Deep learning is a subset of machine learning that uses artificial neural networks inspired by the human brain. It excels at learning complex patterns and relationships in data by automatically extracting hierarchical representations. It has achieved remarkable success in areas like computer vision and natural language processing.

In short, machine learning is a general term, while deep learning is a specific approach within machine learning that leverages neural networks for complex tasks.

SUMMARY:

Is there a fear of the development of artificial intelligence or not?

• NO - If artificial intelligence adheres to the aforementioned laws of robotics described in the introductory chapter, there are no problems.
  
  
• YES - If the achievements of artificial intelligence are used for weapons of war for the purpose of eliminating enemy manpower, then we are screwed.
  

Who can forbid the army or limit them in what they do?
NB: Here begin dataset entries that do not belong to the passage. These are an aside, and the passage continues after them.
-- ==== Sys2Proof/Certificates/Slice0/Obligations.lean ====
section
/-! DEFINITION. The statements put to the provers. Each docstring names the rule of spec/ it formalises.
`word v` is the 32-bit register contents of the integer `v`. A statement that says an instruction is
`.next` of a record update states its frame: every register not named keeps its value. -/

open Sys2Proof Sys2Proof.Machine

/-! ### Reset and the control commands -/

/-- R40, R252: RESET is CMD 0x01 with any operand frame; the state before any command and the state RESET
leaves, register by register; RESET twice equals RESET once; a gate or button already high at the first
UPDATE after it triggers. The default parameters stand for `T_FLOOR = 1000` and `V_CENTER = 163840` in the
second part; RESET is stated for every parameter set. Four clauses are the model's choice and no rule's: the
parameters are a field with default values at reset (notes/assumptions/1.md, DESIGN CHOICE), the queue is
empty at reset (2.md, DESIGN CHOICE), and RESET keeps the parameters and the waiting commands (9.md,
DEDUCED). -/
def Obligations.ResetGivesEveryRegisterItsValue : Prop :=
  (∀ f, decode ⟨0x01#8, f⟩ = .ok .reset) ∧
  (State.reset.config = Config.default ∧ State.reset.cmds = [] ∧ State.reset.bwp = false ∧
    State.reset.pflag = false ∧ State.reset.pulseOut = false ∧ State.reset.res = 0#32 ∧ State.reset.errc = 0#2 ∧
    ∀ x, State.reset.chan x =
      { stage := .idle, level := 0#32, start := 0#32, dur := 1000#32, gwh := false, vout := 163840#32, eoc := false,
        trig := false }) ∧
  (∀ s, ∃ t, exec .reset s = .next t ∧ exec .reset t = .next t ∧ t.config = s.config ∧ t.cmds = s.cmds ∧
    t.bwp = false ∧ t.pflag = false ∧ t.pulseOut = false ∧ t.res = 0#32 ∧ t.errc = 0#2 ∧
    (∀ x, t.chan x =
      { stage := .idle, level := 0#32, start := 0#32, dur := BitVec.ofNat 32 s.config.tFloor, gwh := false,
        vout := word (vconv s.config 0), eoc := false, trig := false }) ∧
    ∀ u x, s.config.gateTh < u.gate x ∨ u.btn = true →
      ∃ t', exec (.update u) t = .next t' ∧ (t'.chan x).trig = true)

/-- R252 and R351: what RESET leaves depends on nothing but the parameters and the waiting commands: two
states with the same of both go to one state, whatever their envelopes were doing. That both are kept is the
model's choice (notes/assumptions/9.md, DEDUCED). -/
def Obligations.ResetForgetsTheEnvelope : Prop :=
  ∀ s s' : State, s.config = s'.config → s.cmds = s'.cmds → exec .reset s = exec .reset s'

/-- R250: NOP is CMD 0x00 with any operand frame; it writes `ERRC <- 0` and nothing else, so a NOP before an
UPDATE leaves the UPDATE's result unchanged. -/
def Obligations.NopOnlyClearsTheErrorCode : Prop :=
  (∀ f, decode ⟨0x00#8, f⟩ = .ok .nop) ∧
  (∀ s, exec .nop s = .next { s with errc := 0#2 }) ∧
  ∀ u s, exec (.update u) { s with errc := 0#2 } = exec (.update u) s

/-! ### The evaluation commands -/

/-- R101: QMUL is CMD 0x05; `ARG2` is ignored; in the domain `RES` is the floor of `a*b / 2^15`, which fits
s32; outside it the command raises `E_DOMAIN`. -/
def Obligations.QmulMultipliesInItsDomain : Prop :=
  (∀ f, decode ⟨0x05#8, f⟩ = .ok (.qmul (f.extractLsb' 0 32).toInt (f.extractLsb' 32 32).toInt)) ∧
  ∀ a b s,
    (-32768 ≤ a ∧ a ≤ 32768 ∧ -32768 ≤ b ∧ b ≤ 32768 →
      exec (.qmul a b) s = .next { s with res := word (a * b / 32768), errc := 0#2 } ∧
      (word (a * b / 32768)).toInt = a * b / 32768) ∧
    (¬(-32768 ≤ a ∧ a ≤ 32768 ∧ -32768 ≤ b ∧ b ≤ 32768) → exec (.qmul a b) s = .next { s with errc := 2#2 })

/-- R104: LERP is CMD 0x06; in the domain `RES` is `a` plus the floor of `(b-a)*t / 2^15`, which fits s32;
outside it the command raises `E_DOMAIN`. -/
def Obligations.LerpBlendsInItsDomain : Prop :=
  (∀ f, decode ⟨0x06#8, f⟩ =
    .ok (.lerp (f.extractLsb' 0 32).toInt (f.extractLsb' 32 32).toInt (f.extractLsb' 64 32).toInt)) ∧
  ∀ a b t s,
    (0 ≤ a ∧ a ≤ 32768 ∧ 0 ≤ b ∧ b ≤ 32768 ∧ 0 ≤ t ∧ t ≤ 32768 →
      exec (.lerp a b t) s = .next { s with res := word (a + (b - a) * t / 32768), errc := 0#2 } ∧
      (word (a + (b - a) * t / 32768)).toInt = a + (b - a) * t / 32768) ∧
    (¬(0 ≤ a ∧ a ≤ 32768 ∧ 0 ≤ b ∧ b ≤ 32768 ∧ 0 ≤ t ∧ t ≤ 32768) →
      exec (.lerp a b t) s = .next { s with errc := 2#2 })

/-- R107 with R106: CLAMP is CMD 0x07; for `lo <= hi`, `RES` is `lo` below the range, `hi` above it and `v`
inside it; for `lo > hi` the command raises `E_DOMAIN`. -/
def Obligations.ClampLimitsToTheRange : Prop :=
  (∀ f, decode ⟨0x07#8, f⟩ =
    .ok (.clamp (f.extractLsb' 0 32).toInt (f.extractLsb' 32 32).toInt (f.extractLsb' 64 32).toInt)) ∧
  ∀ v lo hi s,
    (lo ≤ hi → v < lo → exec (.clamp v lo hi) s = .next { s with res := word lo, errc := 0#2 }) ∧
    (lo ≤ hi → hi < v → exec (.clamp v lo hi) s = .next { s with res := word hi, errc := 0#2 }) ∧
    (lo ≤ v → v ≤ hi → exec (.clamp v lo hi) s = .next { s with res := word v, errc := 0#2 }) ∧
    (hi < lo → exec (.clamp v lo hi) s = .next { s with errc := 2#2 })

/-- R111 with R110: U8Q15 is CMD 0x04; `ARG1` and `ARG2` are ignored; for `0 <= v <= 255`, `RES` is the floor
of `v*ONE / 255`; outside it the command raises `E_DOMAIN`. -/
def Obligations.U8q15ConvertsAKnob : Prop :=
  (∀ f, decode ⟨0x04#8, f⟩ = .ok (.u8q15 (f.extractLsb' 0 32).toInt)) ∧
  ∀ v s,
    (0 ≤ v ∧ v ≤ 255 → exec (.u8q15 v) s = .next { s with res := word (v * 32768 / 255), errc := 0#2 }) ∧
    (¬(0 ≤ v ∧ v ≤ 255) → exec (.u8q15 v) s = .next { s with errc := 2#2 })

/-- R131 with R130, for every parameter set: TMAP is CMD 0x03; `ARG1` and `ARG2` are ignored; for
`0 <= k <= 255`, `RES` is the cubic map of the knob and reads non-negative; outside it the command raises
`E_DOMAIN`. -/
def Obligations.TmapMapsAKnobToADuration : Prop :=
  (∀ f, decode ⟨0x03#8, f⟩ = .ok (.tmap (f.extractLsb' 0 32).toInt)) ∧
  ∀ k s,
    (0 ≤ k ∧ k ≤ 255 →
      exec (.tmap k) s =
        .next { s with
          res := word (s.config.tFloor + k * k * k * ((s.config.tCeil : Int) - s.config.tFloor) / 16581375)
          errc := 0#2 } ∧
      (word (s.config.tFloor + k * k * k * ((s.config.tCeil : Int) - s.config.tFloor) / 16581375)).toInt =
        s.config.tFloor + k * k * k * ((s.config.tCeil : Int) - s.config.tFloor) / 16581375) ∧
    (¬(0 ≤ k ∧ k ≤ 255) → exec (.tmap k) s = .next { s with errc := 2#2 })

/-- R151 with R150: SHAPE is CMD 0x08; in the domain `RES` is the blend of `pos` and the quadratic position
of the direction, and fits s32; outside it the command raises `E_DOMAIN`. -/
def Obligations.ShapeBlendsLineAndCurve : Prop :=
  (∀ f, decode ⟨0x08#8, f⟩ =
    .ok (.shape (f.extractLsb' 0 32).toInt (f.extractLsb' 32 32).toInt (f.extractLsb' 64 32).toInt)) ∧
  ∀ pos blend s,
    (0 ≤ pos ∧ pos ≤ 32768 ∧ 0 ≤ blend ∧ blend ≤ 32768 →
      (let v := pos + (pos * pos / 32768 - pos) * blend / 32768
       exec (.shape pos blend 1) s = .next { s with res := word v, errc := 0#2 } ∧ (word v).toInt = v) ∧
      (let v := pos + (32768 - (32768 - pos) * (32768 - pos) / 32768 - pos) * blend / 32768
       exec (.shape pos blend 0) s = .next { s with res := word v, errc := 0#2 } ∧ (word v).toInt = v)) ∧
    ∀ dir, ¬(0 ≤ pos ∧ pos ≤ 32768 ∧ 0 ≤ blend ∧ blend ≤ 32768 ∧ (dir = 0 ∨ dir = 1)) →
      exec (.shape pos blend dir) s = .next { s with errc := 2#2 }

/-- R222 with R221, for every parameter set: VCONV is CMD 0x09; `ARG1` and `ARG2` are ignored; for every
operand `RES` is the code of the level clamped to `[0, ONE]`, clamped again to `[V_MIN, V_MAX]`. -/
def Obligations.VconvConvertsEveryLevel : Prop :=
  (∀ f, decode ⟨0x09#8, f⟩ = .ok (.vconv (f.extractLsb' 0 32).toInt)) ∧
  ∀ level s,
    exec (.vconv level) s =
      .next { s with
        res :=
          word (max (s.config.vMin : Int)
            (min (s.config.vCenter + s.config.vGain * max 0 (min level 32768)) (s.config.vMax : Int)))
        errc := 0#2 }

/-! ### The pure functions -/

/-- R100: `q15_mul` is the floor of the product over 2^15; in `[-ONE, ONE]` the product is at most 2^30 in
magnitude and the result stays in `[-ONE, ONE]`; `ONE` is its identity. -/
def Obligations.Q15MulFloorsAndStaysInRange : Prop :=
  (∀ a b, q15Mul a b * 32768 ≤ a * b ∧ a * b < (q15Mul a b + 1) * 32768) ∧
  (∀ x, q15Mul 32768 x = x) ∧
  ∀ a b, -32768 ≤ a → a ≤ 32768 → -32768 ≤ b → b ≤ 32768 →
    -1073741824 ≤ a * b ∧ a * b ≤ 1073741824 ∧ -32768 ≤ q15Mul a b ∧ q15Mul a b ≤ 32768

/-- R103: `lerp` starts at `a`, ends at `b`, lies between them in `[0, ONE]`, and its floor rounds down, so
toward `b` when `b < a` and toward `a` when `b > a`. -/
def Obligations.LerpRunsFromOneEndToTheOther : Prop :=
  (∀ a b, lerp a b 0 = a ∧ lerp a b 32768 = b) ∧
  (∀ a b t, (lerp a b t - a) * 32768 ≤ (b - a) * t ∧ (b - a) * t < (lerp a b t - a + 1) * 32768) ∧
  ∀ a b t, 0 ≤ a → a ≤ 32768 → 0 ≤ b → b ≤ 32768 → 0 ≤ t → t ≤ 32768 →
    min a b ≤ lerp a b t ∧ lerp a b t ≤ max a b

/-- R110: the knob conversion is `v*ONE // 255`, fits u32, sends 0 to 0 and 255 to `ONE`, and every step of
the knob adds 128 or 129. -/
def Obligations.U8ToQ15StepsBy128Or129 : Prop :=
  u8ToQ15 0 = 0 ∧ u8ToQ15 255 = 32768 ∧
  ∀ v, v ≤ 255 → u8ToQ15 v = v * 32768 / 255 ∧ v * 32768 ≤ 8355840 ∧
    (v < 255 → u8ToQ15 (v + 1) = u8ToQ15 v + 128 ∨ u8ToQ15 (v + 1) = u8ToQ15 v + 129)

/-- R130: the time map's range, ends and order for every parameter set, and the widths of its product.
R130's `time_map(1) = T_FLOOR` holds of the default parameters and of every parameter set whose span is
below 255^3, not of all (notes/assumptions/8.md). -/
def Obligations.TimeMapIsMonotoneBetweenItsBounds : Prop :=
  (∀ (c : Config) k, k ≤ 255 → c.tFloor ≤ timeMap c k ∧ timeMap c k ≤ c.tCeil ∧ timeMap c k ≠ 0) ∧
  (∀ c : Config, timeMap c 0 = c.tFloor ∧ timeMap c 255 = c.tCeil ∧
    (c.tCeil - c.tFloor < 16581375 → timeMap c 1 = c.tFloor)) ∧
  timeMap Config.default 1 = 1000 ∧
  (∀ (c : Config) j k, j ≤ k → k ≤ 255 → timeMap c j ≤ timeMap c k) ∧
  (∀ (c : Config) k, k ≤ 255 →
    timeMap c k = c.tFloor + k * k * k * (c.tCeil - c.tFloor) / 16581375 ∧
    k * k * k * (c.tCeil - c.tFloor) < 2 ^ 55) ∧
  ∀ k, k ≤ 255 → k * k * k * (Config.default.tCeil - Config.default.tFloor) < 2 ^ 47

/-- R152, items 1 to 4: the shape curve stays in `[0, ONE]`, is the line at blend 0, is pinned at both ends
in both directions, and bends below the line in Attack and above it in Decay. -/
def Obligations.ShapeStaysInRangeAndIsPinned : Prop :=
  ∀ pos blend, 0 ≤ pos → pos ≤ 32768 → 0 ≤ blend → blend ≤ 32768 →
    (∀ dir, 0 ≤ shape pos blend dir ∧ shape pos blend dir ≤ 32768 ∧ shape pos 0 dir = pos ∧
      shape 0 blend dir = 0 ∧ shape 32768 blend dir = 32768) ∧
    shape pos blend true ≤ pos ∧ pos ≤ shape pos blend false

/-- R152, item 5: for every fixed blend in `[0, ONE]` and both directions, the shape curve is non-decreasing
in its position. -/
def Obligations.ShapeIsNonDecreasingInPosition : Prop :=
  ∀ p q blend dir, 0 ≤ p → p ≤ q → q ≤ 32768 → 0 ≤ blend → blend ≤ 32768 →
    shape p blend dir ≤ shape q blend dir

/-- R172: the linear position of a running stage lies in `[0, ONE)`, is non-decreasing in elapsed time, and
the guard `max(dur, 1)` never changes it. -/
def Obligations.LinearPositionStaysBelowOne : Prop :=
  (∀ e d, e < d → lin e d < 32768 ∧ lin e d = e * 32768 / d) ∧
  ∀ e e' d, e ≤ e' → e' < d → lin e d ≤ lin e' d

/-- R171: elapsed time is the u32 difference modulo 2^32, and the true time whenever that is below 2^32, also
across a wrap of the clock. `began` and `now` are true microseconds. -/
def Obligations.ElapsedIsTrueTimeAcrossAWrap : Prop :=
  (∀ (now : Nat) (start : Word), (elapsed now start : Int) = ((now : Int) - start.toNat) % 4294967296) ∧
  ∀ (began now : Nat) (start : Word), start.toNat = began % 4294967296 → began ≤ now → now - began < 4294967296 →
    elapsed (now % 4294967296) start = now - began

/-! ### UPDATE -/

/-- R200, R201, R202: an UPDATE completes from every state; each channel's trigger decision is the OR of its
own gate's rising edge, the button's press edge and the pulse edge; each latch takes the present level
whether or not anything fired; the pulse flag is cleared. -/
def Obligations.UpdateComputesTriggersAndLatches : Prop :=
  ∀ u s, ∃ t, exec (.update u) s = .next t ∧ t.bwp = u.btn ∧ t.pflag = false ∧
    ∀ x, ((t.chan x).gwh = true ↔ s.config.gateTh < u.gate x) ∧
      ((t.chan x).trig = true ↔
        (s.config.gateTh < u.gate x ∧ (s.chan x).gwh = false) ∨ (u.btn = true ∧ s.bwp = false) ∨ u.pedge = true)

/-- R170 with R173: an UPDATE that triggers a channel restarts it from any stage: Attack from `NOW`, with the
duration of this UPDATE's attack knob, at level 0, and no end-of-cycle. -/
def Obligations.TriggeredChannelRestartsItsAttack : Prop :=
  ∀ u s x, u.wellFormed = true → Fires u s x →
    ∃ t, exec (.update u) s = .next t ∧
      t.chan x =
        { stage := .attack, level := 0#32, start := BitVec.ofNat 32 u.now,
          dur := BitVec.ofNat 32 (timeMap s.config u.potAtt), gwh := decide (s.config.gateTh < u.gate x),
          vout := word (vconv s.config 0), eoc := false, trig := true }

/-- R174: an untriggered Idle channel stays Idle at level 0 with no end-of-cycle. -/
def Obligations.UntriggeredIdleChannelStaysIdle : Prop :=
  ∀ u s x, ¬Fires u s x → (s.chan x).stage = .idle →
    ∃ t, exec (.update u) s = .next t ∧
      t.chan x =
        { s.chan x with
          level := 0#32, gwh := decide (s.config.gateTh < u.gate x), vout := word (vconv s.config 0),
          eoc := false, trig := false }

/-- R173, R175: an untriggered channel in Attack whose time is up snaps to `ONE` and enters Decay at this
UPDATE's `NOW` with this UPDATE's decay time; otherwise its level is the shaped linear position and nothing
else of it changes. -/
def Obligations.AttackRisesThenSnapsIntoDecay : Prop :=
  ∀ u s x, u.wellFormed = true → ¬Fires u s x → (s.chan x).stage = .attack →
    ∃ t, exec (.update u) s = .next t ∧
      ((s.chan x).dur.toNat ≤ elapsed u.now (s.chan x).start →
        t.chan x =
          { stage := .decay, level := 32768#32, start := BitVec.ofNat 32 u.now,
            dur := BitVec.ofNat 32 (timeMap s.config u.potDec), gwh := decide (s.config.gateTh < u.gate x),
            vout := word (vconv s.config 32768), eoc := false, trig := false }) ∧
      (elapsed u.now (s.chan x).start < (s.chan x).dur.toNat →
        let level := shape (lin (elapsed u.now (s.chan x).start) (s.chan x).dur.toNat) (u8ToQ15 u.potShape) true
        t.chan x =
          { s.chan x with
            level := word level, gwh := decide (s.config.gateTh < u.gate x), vout := word (vconv s.config level),
            eoc := false, trig := false })

/-- R173, R176: an untriggered channel in Decay whose time is up goes Idle at level 0 and signals
end-of-cycle, its start time and duration unchanged; otherwise its level is the shaped falling position and
nothing else of it changes. -/
def Obligations.DecayFallsThenEndsTheCycle : Prop :=
  ∀ u s x, u.wellFormed = true → ¬Fires u s x → (s.chan x).stage = .decay →
    ∃ t, exec (.update u) s = .next t ∧
      ((s.chan x).dur.toNat ≤ elapsed u.now (s.chan x).start →
        t.chan x =
          { s.chan x with
            stage := .idle, level := 0#32, gwh := decide (s.config.gateTh < u.gate x),
            vout := word (vconv s.config 0), eoc := true, trig := false }) ∧
      (elapsed u.now (s.chan x).start < (s.chan x).dur.toNat →
        let level :=
          shape (32768 - lin (elapsed u.now (s.chan x).start) (s.chan x).dur.toNat) (u8ToQ15 u.potShape) false
        t.chan x =
          { s.chan x with
            level := word level, gwh := decide (s.config.gateTh < u.gate x), vout := word (vconv s.config level),
            eoc := false, trig := false })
Nobody! Try to imagine what 'military experts' are able to do with an aircraft of the type shown in Figure 9.1. Using artificial intelligence for military purposes is the same as building intercontinental missiles with nuclear warheads. Then the military leaders will 'agree' on limiting armaments at some summits?

What can be done, since time immemorial it has been in the nature of man to kill and make war. Why should it be different now?